Given entries Start Marker

-- ==== Sys2Proof/Machine/Operands.lean ====
section
/-! DEFINITION. The operand forms of the block: the limits on an operand (R64, R116) and the slice of a sequence
(R12). -/

namespace Sys2Proof.Machine

/-- `|data| <= P_MAX_SEQ` (R64), written over the open part of `P_MAX_SEQ`; `Laws.fitsMaxSeq_iff` says it in the
spec's form, and proofs cite it, since unfolding the number 514 is slow. -/
def fitsMaxSeq (data : List U8) : Bool := decide (data.length - 514 ≤ Config.maxSeqSurplus)

/-- The response of an operation whose operand is checked against `P_MAX_SEQ` first (R64, R149). -/
def limited (data : List U8) (response : Response) : Response :=
  if fitsMaxSeq data then response else .refused .inputTooLong

/-- The response of an operation whose envelope may hold at most 255 bytes (R116). -/
def envelopeLimited (data : List U8) (response : Response) : Response :=
  if data.length ≤ 255 then response else .refused .envTooLong

/-- `s[a..b)`: the elements with index `a <= i < b` in order, none when `b <= a` (R12). -/
def slice (s : List U8) (a b : Nat) : List U8 := (s.drop a).take (b - a)

end Sys2Proof.Machine
end

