-- ==== Sys2Proof/Machine/State.lean ====
section
/-! DEFINITION. The state of the machine: the block's own state, which is the two registry tables (R35), and the
requests and responses between the block and its requesters (R29 to R32, R178). -/

namespace Sys2Proof.Machine

/-- A request a requester has sent (R27, R29). The requester only says where the response goes: no rule reads it
(R160). -/
structure Submission where
  requester : Fin Config.requesters
  request : Request
deriving DecidableEq, Repr

/-- A response, with the request it answers and the requester it was delivered to (R30, R178). -/
structure Answer where
  requester : Fin Config.requesters
  request : Request
  response : Response
deriving DecidableEq, Repr

/-- The state of the machine. -/
structure State where
  /-- `CMD`, the command table (R26, R35) -/
  cmdTable : RegistryTable
  /-- `SUB`, the subcommand table (R26, R35) -/
  subTable : RegistryTable
  /-- the requests sent and not yet answered (R32, R49) -/
  pending : List Submission
  /-- the responses delivered, oldest first (R178) -/
  answered : List Answer
  /-- the model's own counter: how many choices of the next request were made, to which the free value
  `Config.pick` is applied (R49; DESIGN CHOICE, log entry 7) -/
  turn : Nat
deriving DecidableEq, Repr

/-- No operation of the block faults: malformed input is never a fault and nothing is thrown (R146). So there is no
reason to fault, and that no step faults is a fact of the type. -/
inductive Fault where
deriving DecidableEq, Repr

/-- Why the model gives no meaning. A request the BLOCK refuses is not one of these: it is answered, and the machine
goes on (R148). -/
inductive Refusal where
  /-- raised by an arm of `exec` whose operation has no meaning in the model yet; safe, since nothing is proved of
  it. No arm raises it. -/
  | notModelled (mnemonic : String)
deriving DecidableEq, Repr

/-- The machine when it becomes usable: the tables loaded (R163, R165), no request outstanding, none answered. -/
def State.reset : State where
  cmdTable := commandTable
  subTable := subcommandTable
  pending := []
  answered := []
  turn := 0

end Sys2Proof.Machine
end

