-- ==== Sys2Proof/WellFormed.lean ====
section
/-! DEFINITION. The operations the block gives a meaning: those whose operand is within the limits of R64 and
R116. Every other operation is still answered, with a refusal in its response (R147). -/

namespace Sys2Proof

/-- The operand is no longer than `P_MAX_SEQ` (R64). -/
def Instr.withinMaxSeq (i : Instr) : Bool := decide (i.data.length ≤ Config.maxSeq)

/-- The envelope of an ENCODE is no longer than 255 bytes (R116). -/
def Instr.withinEnvelope : Instr → Bool
  | .encode data => decide (data.length ≤ 255)
  | .escape _ => true
  | .unescape _ => true
  | .checksum _ _ _ => true
  | .decode _ => true

/-- The operation is one the block performs: no refusal reason of R147 applies to it. -/
def Instr.wellFormed (i : Instr) : Bool := i.withinMaxSeq && i.withinEnvelope

end Sys2Proof
end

Given entries End Marker

Copy, please, every line from the start of the entries down to the line that holds "most 255 bytes (R116). -/", with both of those lines included and no others.

-- ==== Sys2Proof/Machine/Operands.lean ====
section
/-! DEFINITION. The operand forms of the block: the limits on an operand (R64, R116) and the slice of a sequence
(R12). -/

namespace Sys2Proof.Machine

/-- `|data| <= P_MAX_SEQ` (R64), written over the open part of `P_MAX_SEQ`; `Laws.fitsMaxSeq_iff` says it in the
spec's form, and proofs cite it, since unfolding the number 514 is slow. -/
def fitsMaxSeq (data : List U8) : Bool := decide (data.length - 514 ≤ Config.maxSeqSurplus)

/-- The response of an operation whose operand is checked against `P_MAX_SEQ` first (R64, R149). -/
def limited (data : List U8) (response : Response) : Response :=
  if fitsMaxSeq data then response else .refused .inputTooLong

/-- The response of an operation whose envelope may hold at most 255 bytes (R116). -/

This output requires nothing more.